Work request -
Write out each line from the data below that includes the word "aborted".

Data to examine -
◆ ◆ ◆
/-- The answer and effect of ABORT CALIBRATION on one channel (R51, and R31 for the histories). -/
def AbortAnswer (s : State) (c : Fin 8) (code : ResultCode) (t : State) : Prop :=
  let runsLong := ∃ r, s.engine.running = some r ∧ r.channel = c ∧ r.kind = .long
  let runs := ∃ r, s.engine.running = some r ∧ r.channel = c
  let waits := ∃ x ∈ s.engine.queue, x.channel = c
  (¬runs ∧ ¬waits → code = .already ∧ t = s) ∧
    (runs ∨ waits →
      code = .ok ∧ { t with engine := s.engine, channels := s.channels } = s ∧
      t.engine.queue = s.engine.queue.filter (fun x => decide (x.channel ≠ c)) ∧
      (runs → t.engine.running = none) ∧ (¬runs → t.engine.running = s.engine.running) ∧
      t.engine.tables = s.engine.tables ∧ t.engine.generations = s.engine.generations ∧
      t.engine.driftLimit = s.engine.driftLimit ∧ t.engine.init = s.engine.init ∧
      (∀ d, d ≠ c → t.engine.outcomes[d] = s.engine.outcomes[d]) ∧
      (runsLong ∨ ⟨c, .long⟩ ∈ s.engine.queue → t.engine.outcomes[c] = ⟨some .long, .aborted, 0⟩) ∧
      (¬(runsLong ∨ ⟨c, .long⟩ ∈ s.engine.queue) → t.engine.outcomes[c] = ⟨some .short, .aborted, 0⟩) ∧
      (∀ d, d ≠ c → t.channel d = s.channel d) ∧
      (runsLong → t.channel c = { s.channel c with lastAccepted := none, lastStamped := none }) ∧
      (¬runsLong → t.channel c = s.channel c) ∧ t.engine.phase c = .none)

/-- The masked channels are treated one at a time in channel order, each by `answer`; an unmasked channel answers OK untouched (R40,
R51). -/
def ChannelByChannel (answer : State → Fin 8 → ResultCode → State → Prop) (mask : Byte) (s : State) (answers : List ResultCode)
    (t : State) : Prop :=
  ∃ (at' : Fin 9 → State) (code : Fin 8 → ResultCode),
    at' 0 = s ∧ at' 8 = t ∧ answers = List.ofFn code ∧
      ∀ c : Fin 8,
        (mask.getLsbD c.val = true → answer (at' c.castSucc) c (code c) (at' c.succ)) ∧
        (mask.getLsbD c.val = false → code c = .ok ∧ at' c.succ = at' c.castSucc)

end Sys2Proof.Safety
end

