-- ==== Sys2Proof/Certificates/Slice0/Obligations.lean ====
section
/-! DEFINITION. The statements for the provers. Those about host commands speak of a part in an open frame with RSTN high (`InFrame`);
`CommandBringsItsOwnFrame` and `PowerOnResetValues` say what happens in the other cases. -/

open Sys2Proof Sys2Proof.Machine Sys2Proof.Safety

/-! ## The queue of commands -/

/-- The step takes the command at the front of the queue and executes it on the part with the queue's rest (log 2). -/
def Obligations.StepRunsFrontCommand : Prop :=
  ∀ (c : Instr) (rest : List Instr) (s : State), step { s with pending := c :: rest } = exec c { s with pending := rest }

/-- Every command and event answers a next state and leaves the queue of waiting commands (R168); one that is neither a host command nor
a frame event nor a reset leaves the port too, so that what an execution formed stands (R165). -/
def Obligations.EveryCommandAnswersNext : Prop :=
  ∀ (c : Instr) (s : State), ∃ t, exec c s = .next t ∧ t.pending = s.pending ∧
    (encodeFrame c = none → c ≠ .frameStart → (∀ k, c ≠ .frameDiscard k) → c ≠ .frameEnd → c ≠ .resultRecordSnapshot →
      c ≠ .powerOnReset → t.port = s.port)

/-! ## Frames and device commands -/

/-- A command given outside an open frame brings its own: it does what it does after FRAME_START (log 4, the model's choice). -/
def Obligations.CommandBringsItsOwnFrame : Prop :=
  ∀ (c : Instr) (s : State), (encodeFrame c).isSome = true → c.wellFormed = true → s.rstnLow = false →
    (s.port.frame = .none ∨ s.port.frame = .executed) → exec c s = exec c s.startFrame

/-- FRAME_START begins a frame and forms the status byte from the part at that point, bit by bit (R170). That one given after the execution,
with CSN still low, ends that frame first is log 4's choice; the fields in which the port holds what it sends are log 21's form. -/
def Obligations.FrameStartFormsStatusByte : Prop :=
  ∀ s : State, s.rstnLow = false → (s.port.frame = .none ∨ s.port.frame = .executed) →
    ∃ b : Byte,
      exec .frameStart s =
        .next { s with
          port := { s.port with
            frame := .opened, statusOut := b, params := 0, resultOut := none, response := [], burst := .none } } ∧
      (b.getLsbD 7 = true ↔ s.engine.init = true) ∧
      (b.getLsbD 6 = true ↔ ∃ id, s.outstanding id ≠ 0 ∧ s.attention.threshold ≤ (s.source id).priority) ∧
      (b.getLsbD 5 = true ↔ s.engine.queue ≠ [] ∨ s.engine.running ≠ none) ∧
      (b.getLsbD 4 = true ↔ s.clock.monitor = .locked) ∧
      (b.getLsbD 3 = true ↔ s.port.frameErr = true) ∧
      (b.getLsbD 2 = true ↔ s.port.lastRefused = true) ∧
      (b.getLsbD 1 = true ↔ ∃ n, (s.ctx n).record.fresh = true) ∧
      (b.getLsbD 0 = true ↔ s.quotient.queue ≠ [] ∨ s.quotient.work ≠ none)

/-- CSN rises before the execution: with an edge of SCK the frame is discarded and FRAME_ERR set, with none it sets nothing; CSN rises
after the execution: the frame is complete and a burst ends (R166, R171, R174). Nothing else of the part changes. The operand counts the
edges of SCK (log 23). The bytes out of a frame are the status byte, 0x00 while the parameters come in, the result code, the response and
0x00 after it, or the values of READ TABLE's copy; SDO is not driven while CSN is high (R164, R174; how the port holds them is log 21's). -/
def Obligations.FrameBytesAndEndings : Prop :=
  (∀ (s : State) (k : Nat), InFrame s → 0 < k →
    exec (.frameDiscard k) s = .next { s with port := { s.port with frame := .none, frameErr := true, burst := .none } }) ∧
  (∀ s : State, InFrame s → exec (.frameDiscard 0) s = .next { s with port := { s.port with frame := .none, burst := .none } }) ∧
  (∀ s : State, s.rstnLow = false → s.port.frame = .executed →
    exec .frameEnd s = .next { s with port := { s.port with frame := .none, burst := .none } }) ∧
  (∀ s : State, s.port.frame = .none → s.drivesSdo = false ∧ ∀ k, s.byteOut k = none) ∧
  (∀ s : State, s.port.frame = .opened →
    s.drivesSdo = true ∧ s.byteOut 0 = some s.port.statusOut ∧ ∀ k, s.byteOut (k + 1) = some 0) ∧
  (∀ (c : Instr) (bytes : List Byte) (s : State), InFrame s → c.wellFormed = true → encodeFrame c = some bytes →
    ∃ t, exec c s = .next t ∧ t.drivesSdo = true ∧ t.byteOut 0 = some s.port.statusOut ∧
      (∀ k, 1 ≤ k → k < bytes.length → t.byteOut k = some 0) ∧
      (∃ code : ResultCode, t.port.resultOut = some code ∧ t.byteOut bytes.length = some code.code) ∧
      (∀ j, j < t.port.response.length → t.byteOut (bytes.length + 1 + j) = t.port.response[j]?) ∧
      (t.port.burst = .none → ∀ j, t.port.response.length ≤ j → t.byteOut (bytes.length + 1 + j) = some 0) ∧
      ∀ copy start, t.port.burst = .table copy start → ∀ k e, e < 2 →
        t.byteOut (bytes.length + 1 + t.port.response.length + 2 * k + e) = (tableUnit copy start k)[e]?)

/-- READ DEVICE STATUS returns the status copy formed at its execution, the reference state, the SYNC mode and the outstanding-source
mask, and then clears FRAME_ERR (R172). -/
def Obligations.DeviceStatusReturned : Prop :=
  ∀ s : State, InFrame s →
    ∃ (mask : BitVec 24) (reference sync : Byte),
      exec .readDeviceStatus s =
        .next (takenWith 0 { s with port := { s.port with frameErr := false } }
          ([s.statusByte, reference, sync] ++ bytesOf 3 mask.toNat)) ∧
      (∀ id : Fin 20, mask.getLsbD id.val = true ↔ s.outstanding id ≠ 0) ∧
      (∀ k, 20 ≤ k → mask.getLsbD k = false) ∧
      (s.clock.monitor = .searching → reference = 0) ∧ (s.clock.monitor = .locked → reference = 1) ∧
      (s.clock.monitor = .holdover → reference = 2) ∧
      (s.clock.syncMode = .off → sync = 0) ∧ (s.clock.syncMode = .loadOnRise → sync = 1)

/-- READ IDENTITY returns 0x0C1A, 0x0810 and 1; NO OPERATION returns nothing; neither changes anything but LAST_REFUSED (R173). -/
def Obligations.IdentityAndNoOperation : Prop :=
  ∀ s : State, InFrame s →
    exec .readIdentity s = .next (takenWith 0 s [0x0C, 0x1A, 0x08, 0x10, 0x01]) ∧ exec .noOperation s = .next (takenWith 0 s [])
◆ ◆ ◆
Answer area -
      (runsLong ∨ ⟨c, .long⟩ ∈ s.engine.queue → t.engine.outcomes[c] = ⟨some .long, .aborted, 0⟩) ∧
      (¬(runsLong ∨ ⟨c, .long⟩ ∈ s.engine.queue) → t.engine.outcomes[c] = ⟨some .short, .aborted, 0⟩) ∧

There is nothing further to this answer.